La stella, il punto di riferimento, l'uomo che tutti attendono, quando gioca la Nazionale svizzera, è sempre lui: Xherdan Shaqiri. Un ruolo che però si trasforma in quello di comprimario, seppur di lusso, quando veste la maglia del galattico Bayern Monaco. "Non è una situazione facile, ma devo accettarla, perché sono un professionista", ammette lui stesso, in ritiro a Feusisberg dove i rossocrociati stanno preparando la doppia trasferta in Slovenia (match arbitrato dal tedesco Wolfgang Stark) e a San Marino.
Una bacheca piena di trofei (due titoli di Bundesliga, una Champions League, un Mondiale per club, due Supercoppe europee e due Coppe di Germania), ma presenze in campo non certo da prim'attore (in questa stagione 5 partite su 11, per un totale di 417'). Se poi Pep Guardiola ti fa passare davanti il 17enne Gianluca Gaudino, prodotto del vivaio bavarese, allora il messaggio può apparire piuttosto chiaro. "Non è stato facile accettarlo: è la terza stagione che sono a Monaco, sono un nazionale, arrivavo da un buon Mondiale e mi è toccato vedere entrare al mio posto un ragazzino di 17enne senza alcuna esperienza", continua l'ex basilese.

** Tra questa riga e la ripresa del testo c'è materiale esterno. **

-- ==== Sys2Proof/Machine/SvOps.lean ====
section
/-! DEFINITION. Machine/SvOps.lean: shared operations of the storage front end (chapter 15): completions, what a command waits
for, the contents of namespaces, the journal, and the resets of a controller. NVMe's own codes and layouts are those of NVMe
Base 2.0, which the spec names (log entry 21). -/

namespace Sys2Proof.Machine

def svUpd (s : State) (f : SvSt → SvSt) : State := { s with sv := f s.sv }
def ctrlUpd (s : State) (c : Nat) (f : Ctrl → Ctrl) : State := svUpd s (fun v => { v with ctrls := aupd v.ctrls c f })
def cmdUpd (s : State) (id : Nat) (f : SvCmd → SvCmd) : State := svUpd s (fun v => { v with cmds := aupd v.cmds id f })
def nsUpd (s : State) (n : Nat) (f : Ns → Ns) : State := svUpd s (fun v => { v with nss := aupd v.nss n f })
def poolUpd (s : State) (p : Nat) (f : Pool → Pool) : State := svUpd s (fun v => { v with pools := aupd v.pools p f })

/-! Status values: SC, SCT * 256; DNR is bit 14. -/

abbrev NV_OK : Nat := 0
abbrev NV_OPCODE : Nat := 0x01
abbrev NV_FIELD : Nat := 0x02
abbrev NV_TRANSFER : Nat := 0x04
abbrev NV_ABORTED : Nat := 0x07
abbrev NV_SQ_GONE : Nat := 0x08
abbrev NV_NS : Nat := 0x0B
abbrev NV_SEQUENCE : Nat := 0x0C
abbrev NV_LBA : Nat := 0x80
abbrev NV_CAPACITY : Nat := 0x81
abbrev NV_NOT_READY : Nat := 0x82
abbrev NV_CQ : Nat := 0x100
abbrev NV_QID : Nat := 0x101
abbrev NV_QSIZE : Nat := 0x102
abbrev NV_ABORTS : Nat := 0x103
abbrev NV_AERS : Nat := 0x105
abbrev NV_FW_SLOT : Nat := 0x106
abbrev NV_FW_IMAGE : Nat := 0x107
abbrev NV_VECTOR : Nat := 0x108
abbrev NV_QDELETE : Nat := 0x10C
abbrev NV_FW_PROHIBITED : Nat := 0x113
abbrev NV_SELFTEST : Nat := 0x11D
abbrev NV_READ_ERR : Nat := 0x281
abbrev NV_DENIED : Nat := 0x286
abbrev nvDnr : Nat := 0x4000

/-- The 16 bytes of a completion entry. -/
def nvCqe (dw0 sqhd sqid cid phase status : Nat) : List Byte :=
  le 4 dw0 ++ le 4 0 ++ le 2 sqhd ++ le 2 sqid ++ le 2 cid ++ le 2 (phase + 2 * status)

/-- Fields of a submission entry: opcode, CID, NSID, and double word k. -/
def sqeOp (e : List Byte) : Nat := leAt e 0 1
def sqeCid (e : List Byte) : Nat := leAt e 2 2
def sqeNsid (e : List Byte) : Nat := leAt e 4 4
def sqeDw (e : List Byte) (k : Nat) : Nat := leAt e (4 * k) 4
def sqeLba (e : List Byte) : Nat := leAt e 40 8

/-! Controllers and their function. -/

/-- The function that presents a host controller. -/
def ctrlFn (s : State) (c : Ctrl) : Option (Nat × Nat) :=
  match aget s.slices c.slice with
  | some x => x.link.map (fun l => (l, x.fnum))
  | none => none

/-- The host controller of a function. -/
def ctrlOfFn (s : State) (link fnum : Nat) : Option (Nat × Ctrl) :=
  s.sv.ctrls.find? (fun e => e.2.kind == 0 && ctrlFn s e.2 == some (link, fnum))

/-- The controller's function may issue requests, and its slice is not RESETTING (R515). -/
def ctrlWrites (s : State) (c : Ctrl) : Bool :=
  match ctrlFn s c with
  | some (l, f) => fnActive s l f && (aget s.slices c.slice).any (fun x => x.state ≠ 2)
  | none => false

/-- Commands in flight (R514). -/
def svInflight (s : State) : Nat :=
  (s.sv.cmds.filter (fun e => e.2.stage ≠ .staged)).length + (s.sv.ctrls.map (fun e => e.2.posts.length)).foldl (· + ·) 0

Inevitabile dunque che la parola "trasferimento" sia da qualche tempo accostata al suo nome. "Prima dell'inizio della stagione volevo andarmene, perché sentivo il bisogno di giocare di più. Il club mi ha detto che non si poteva fare e che puntava su di me. Da una parte è stato un segnale positivo, ma dall'altra non ho nascosto un po' di delusione - ricorda Shaqiri - Ad ogni modo ne ridiscuteremo quest'inverno. Attualmente so di trovarmi in un grande club, con un contratto fino al 2016. È il Bayern che ha l'ultima parola, che deciderà. Io sono un professionista e accetterò le scelte della società".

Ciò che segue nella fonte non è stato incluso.